Bin auch vor ein paar Wochen umgezogen und musste bei Computec meine Adresse ändern.
Habe einfach dort angerufen und gesagt, dass ich meine Adresse ändern möchte und die aktuelle Ausgabe, aufgrund des Umzugs, noch nicht erhalten habe.

2 Tage später hatte ich das Heft als Nachsendung im Briefkasten. Fand ich klasse!

Hoffe, dass ich zukünftig die PCGH an meine neue Adresse gesendet bekomme..


----------



## keinnick (24. September 2013)

*AW: Kündigung wegen mangelhaften Service/Adressänderung.  Schade !*



Atothedrian schrieb:


> Ein Nachsendeantrag kostet aber auch wieder kanpp 20€ und wenn man seine neue Adresse allen mitteilt kann man auch darauf verzichten. Ich kann den TE hier voll verstehen. Auch ein Anruf kostet wieder extra.
> 
> Wenn man eine Mail für den Support anbietet sollte das auch funktionieren, oder man lässt es bleiben. Einmal kann ja passieren aber öfter? Etwas fragwürdig ist das schon.


 
Ein Nachsendeantrag kann aber nie schaden. Und im Vergleich zu dem was ein Umzug und die Einrichtung / Renovierung einer Wohnung kostet ist das wohl ein Witz oder?! Ach ja, und ein Anruf kostet natürlich auch extra. Nur würde ich da eher die paar Cent investieren als 3 Mails zu schreiben, eine Kündigung per Post zu schreiben und hier einen Thread aufzumachen (der eh nichts bringt).


----------



## DPr (24. September 2013)

*AW: Kündigung wegen mangelhaften Service/Adressänderung.  Schade !*

Bei einem Nachsendeantrag werden POSTVERTRIEBSSTÜCKE ( und dazu gehören i.d.R die Computerzeitschriften) nicht nachgesendet. Da muß sich der Zeitungsempfänger, bzw der Verlag dann selber drum kümmern.


----------



## keinnick (24. September 2013)

*AW: Kündigung wegen mangelhaften Service/Adressänderung.  Schade !*



DPr schrieb:


> Bei einem Nachsendeantrag werden POSTVERTRIEBSSTÜCKE ( und dazu gehören i.d.R die Computerzeitschriften) nicht nachgesendet. Da muß sich der Zeitungsempfänger, bzw der Verlag dann selber drum kümmern.


 
Meine ADAC-Zeitung kam damals lustigerweise trotzdem via Nachsendeantrag auf der neuen Adresse an


----------



## Fr0ntL1ner (24. September 2013)

*AW: Kündigung wegen mangelhaften Service/Adressänderung.  Schade !*

Mit anrufen erreicht man mehr als online per Mail. So sind meine Erfahrungen.


----------



## M4xw0lf (24. September 2013)

*AW: Kündigung wegen mangelhaften Service/Adressänderung.  Schade !*



Fr0ntL1ner schrieb:


> Mit anrufen erreicht man mehr als online per Mail. So sind meine Erfahrungen.


 
Kann ich bestätigen (wie in meinem vorherigen Post beschrieben).


----------



## Snake3000 (24. September 2013)

*AW: Kündigung wegen mangelhaften Service/Adressänderung.  Schade !*



			
				ΔΣΛ;5678422 schrieb:
			
		

> Nur schade das dieser Thread hier bei PCGH(X) einfach gar nichts bringt, denn die PCGH-Mitarbeiter oder Moderatoren/Administratoren haben genau Null mit dem Vertrieb des Heftes zu tun, ist nun mal leider so.

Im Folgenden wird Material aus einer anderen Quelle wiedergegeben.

-- ==== Sys2Proof/Machine/Boot.lean ====
section
/-!
DEFINITION. Clocks, resets, power and start-up (chapter 16): lock losses, the FAB and lane-port resets, supplies and sensors, the idle state,
the stages of start-up, and resets of HBM controllers.
-/
namespace Sys2Proof.Machine

/-! ### Records and fields -/

/-- The stage of start-up (R592, R596). -/
def stage (s : State) : Nat := fld s Reg.fabBootStat FabBootStat.STAGE
def setStage (s : State) (v : Nat) : State :=
  setFld { s with boot := { s.boot with since := s.clk.now } } Reg.fabBootStat FabBootStat.STAGE v

/-- Is the root PLL locked? -/
def locked (s : State) : Bool := flag s Reg.fabClkStat FabClkStat.LOCK

/-- Fabric power state (R587). -/
def pwrState (s : State) : Nat := fld s Reg.fabPwrStat FabPwrStat.STATE
def setPwr (s : State) (v : Nat) : State := setFld s Reg.fabPwrStat FabPwrStat.STATE v

/-- A record of an image, of a stop, or of the clock monitor (R594, R572). -/
def bootRec (code cls : Nat) : ErrRec := { errOf (unitCode .mi 0) .boot cls with kind := code }

/-! ### A reset of the fabric domain (R407, R562, R576, R577, R597) -/

/-- Registers that a reset returns to their Reset value: all but those that `keep` names. -/
def resetRegs (s : State) (keep : Nat → Bool) : State := { s with regs := s.regs.filter fun e => keep e.1 }

/-- Does a register's value outlive a FAB reset (R576, R676)? Log 123, DEDUCED. -/
def outlives (off : Nat) : Bool :=
  match regDom off with
  | .mi => true
  | .prod => true
  | .vdd18 => true
  | _ => false

/-- Every collective with a running operation on the package aborted through its coordinator with a status (R282, R385, R407). -/
def abortOps (s : State) (st : Status) : State :=
  s.coll.ops.foldl (fun s o =>
    let req := grpMsg .abortReq (grpTenant s o.gidx) (coordinator s o.gidx) 0 false (grpId s o.gidx) (memberRank s o.tile o.gidx) 0
      (o.seq % 2 ^ 14) (failWord st (memberRank s o.tile o.gidx))
    spSend s ⟨myChip s, o.tile, 0⟩ req) s

/-- What the fabric's reset begins with (R407): every executor stops, every started command is abandoned without a record, and every partition
ends. -/
def fabHold (s : State) : State :=
  { s with clk := { s.clk with fabHeld := true }, parts := [],
           host := { s.host with cmds := [], rings := [], cqs := [], coreDone := [], coreHeld := [], flr := [] },
           trig := {}, coll := { s.coll with ops := [] } }

/-- The collectives aborted, and the fabric held in reset (R407). -/
def fabDown (s : State) (st : Status) : State := fabHold (abortOps s st)

/-- A MEP's range entry after the reset (R562): a valid one becomes a scrub entry. -/
def scrubEntry (s : State) (e : Nat × Word) : State :=
  match regAt e.1 with
  | some (_, d, _) =>
    if d.name = .mepTrange ∧ getF e.2 MepTrange.V = 1 then wrReg s e.1 (setF (setF e.2 MepTrange.SL 0) MepTrange.SCR 1)
    else if d.name = .lpCfg then setFld s e.1 LpCfg.DIR (getF e.2 LpCfg.DIR)
    else if d.name = .hpFnStat then setFld s e.1 HpFnStat.LOSSES (getF e.2 HpFnStat.LOSSES)
    else s
  | none => s

/-- RET, RETLANE and SPAREBAD take their values from the unit history (R616). -/
def shadowHist (s : State) (t : Nat) : State :=
  let mine := s.rel.hist.filter fun h => h.unit == unitCode .ru t && h.st == 2
  let r := Reg.rtrShadowStat t
  let s := [RtrShadowStat.RETLANE, RtrShadowStat.RET, RtrShadowStat.SPAREBAD, RtrShadowStat.NOSHADOW].foldl (fun s f => setFld s r f 0) s
  mine.foldl (fun s h => if h.lane = 0xFF then s else ruRetire s t h.lane) s

/-- An Ethernet port after the reset (R578): a frame in progress ends with a bad FCS. -/
def portReset (s : State) (x : Nat × PortRun) : List EthOut × (Nat × PortRun) :=
  (if x.2.cur.isSome && decide (s.clk.now < x.2.busy) then [.badFcs (x.1 / 4) (x.1 % 4)] else [], (x.1, { up := x.2.up }))

/-- Does an address lie in the populated window of a good tile? -/
def goodWindow (s : State) (a : Nat) : Bool := region a == 1 && good s (regOff a / 0x1000000)

/-- The fabric's working state after the reset: nothing in flight; standpipe messages for other packages have left. -/
def fabRuns (s : State) : State :=
  let ps := s.rte.ports.map (portReset s)
  { s with
    dyn := { nextMc := s.dyn.nextMc, nextReq := s.dyn.nextReq }, sch := {}, arb := { since := s.clk.now }, trig := {}, red := [], slu := {}, chan := {},
    coll := { spNet := s.coll.spNet.filter fun m => (SpDst m.2).chip != myChip s },
    host := { s.host with cmds := [], rings := [], cqs := [], coreDone := [], coreHeld := [], flr := [] },
    rte := { gens := s.rte.gens, out := s.rte.out ++ ps.flatMap Prod.fst, ports := (ps.map Prod.snd).filter fun p => p.2 != {} },
    sec := {},
    lane := { runs := (s.lane.runs.map fun r => (r.1, { retired := r.2.retired, out := r.2.out })).filter fun r => r.2 != {} },
    obs := { s.obs with bufs := [], flights := [], lostRecs := [], watch := [] },
    boot := { s.boot with hbmWait := [] }, bus := {}, rel := { s.rel with shadow := [], stuck := [], restore := [] } }

/-- The FAB domain leaves reset (R562, R577, R597, R616, R666): registers at their Reset values, valid ranges turned into scrub entries, tile
windows and keys erased. Counters that are latched and reset show their new values. -/
def fabUp (s : State) : State :=
  let old := s.regs
  let s := { s with obs := { s.obs with latched := s.obs.latched.map fun l => l.filter fun e => outlives e.1 } }
  let s := old.foldl scrubEntry (resetRegs s outlives)
  let s := wrReg s Reg.secSealed 0
  let s := (List.range 64).foldl (fun s t => setFld s (Reg.secCseq t) SecCseq.CSEQ 0) s
  let s := zeroWhere (fabRuns s) (goodWindow s)
  let s := (List.range 64).foldl shadowHist s
  setPwr { s with clk := { s.clk with fabHeld := false, gated := false }, parts := [] } 3

/-- Lane ports with a direction go into training (R597, R407). -/
def startTraining (s : State) : State :=
  (List.range 16).foldl (fun s n => if fld s (Reg.lpCfg n) LpCfg.DIR = 0 then s else toState s n 1) s

/-- The lane ports whose training has started. -/
def trainingMap (s : State) : Nat := (List.range 16).foldl (fun m n => if lpState s n = 0 then m else putBits m n n 1) 0

/-- Function states after a FAB reset: function 0 ready and every virtual function disabled (R407); after a host link loss every function stays
in STATE 3 (R385). -/
def fnStates (s : State) (lost : Bool) : State :=
  (List.range 64).foldl (fun s f => setFnState s f (if lost then 3 else if f = 0 then 1 else 0)) s

/-- A lane port's arbiter and gate list start anew, but for the count of arbiter cycles, which runs on (R148, R577). -/
def laneArbReset (s : State) (n : Nat) : State :=
  let b := (Blk.lp n).base
  let x := arbRun s (.lp n)
  let out (k : Nat) : Bool := ! (decide (b ≤ k) && decide (k < b + 0x20000))
  let s := { s with arb := { s.arb with
    memos := s.arb.memos.filter fun e => out e.1, gates := s.arb.gates.filter fun e => out e.1,
    shapes := s.arb.shapes.filter fun e => out e.1, tokens := s.arb.tokens.filter fun e => out e.1 } }
  setRun s (.lp n) { n := x.n, refillAt := x.refillAt, pace := x.pace }

/-- A lane port's domain reset ends (R577): its registers but DIR, its working state, and its part of what travels. -/
def laneReset (s : State) (n : Nat) : State :=
  let dir := fld s (Reg.lpCfg n) LpCfg.DIR
  let b := (Blk.lp n).base
  let s := resetRegs (laneArbReset (setWidth s n 0) n) fun off => ! (decide (b ≤ off) && decide (off < b + 0x20000)) || outlives off
  let s := setLane s n { retired := (lane s n).retired, out := (lane s n).out }
  let s := setFld s (Reg.lpCfg n) LpCfg.DIR dir
  if dir = 0 then s else toState s n 1

/-- DOMAIN_RESET_DONE (R577): the FAB reset that is in force ends, and with it FABRIC_RESET; or a lane port that is held in RESET is reset. -/
def execDomainResetDone (lp : Option Nat) (s : State) : Host.Outcome State Fault Refusal :=
  .next (match lp with
    | some n => if n < 16 ∧ lpState s n = 0 ∧ ! s.clk.fabHeld then laneReset s n else s
    | none =>
      if ! s.clk.fabHeld || s.clk.fabOff || ! locked s || s.boot.thermtrip || stage s != 9 then s
      else
        let lost := s.host.loss != 0
        let s := startTraining (fnStates (fabUp s) lost)
        let s := { s with host := { s.host with loss := if lost then 3 else 0 } }
        if (mbxSlot s .g 0).begun && rqCmd s .g 0 == 5 then
          refuseFirst .g s.mbx.gq.length (answerOk s .g 0 [trainingMap s])
        else s)

/-! ### Clocks (R572, R573) -/

/-- Start-up stopped (R594). -/
def bootStop (s : State) (code : Nat) : State :=
  let r := Reg.fabBootStat
  log (setFld (setFld (setStage s 15) r FabBootStat.CODE code) r FabBootStat.FAIL 1) (bootRec code 5)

Ach ich denke die Mitarbeiter möchten schon gerne wissen wieso Abonennten so abspringen und dann dem Vertrieb mal einheizen.. 
Nur darum hab ich hier überhaupt was geschrieben.




			
				ΔΣΛ;5678422 schrieb:
			
		

> denn deine Kündigung werden sie wahrscheinlich nicht akzeptieren wollen.



Ist mir ehrlich gesagt egal was die nicht wollen.  Ich habe ein Abo mit Kündigungsmöglichkeit JEDERZEIT.




> Das gibt genug Zeit, selbst überall aktiv zu werden und die neue Adresse anzugeben.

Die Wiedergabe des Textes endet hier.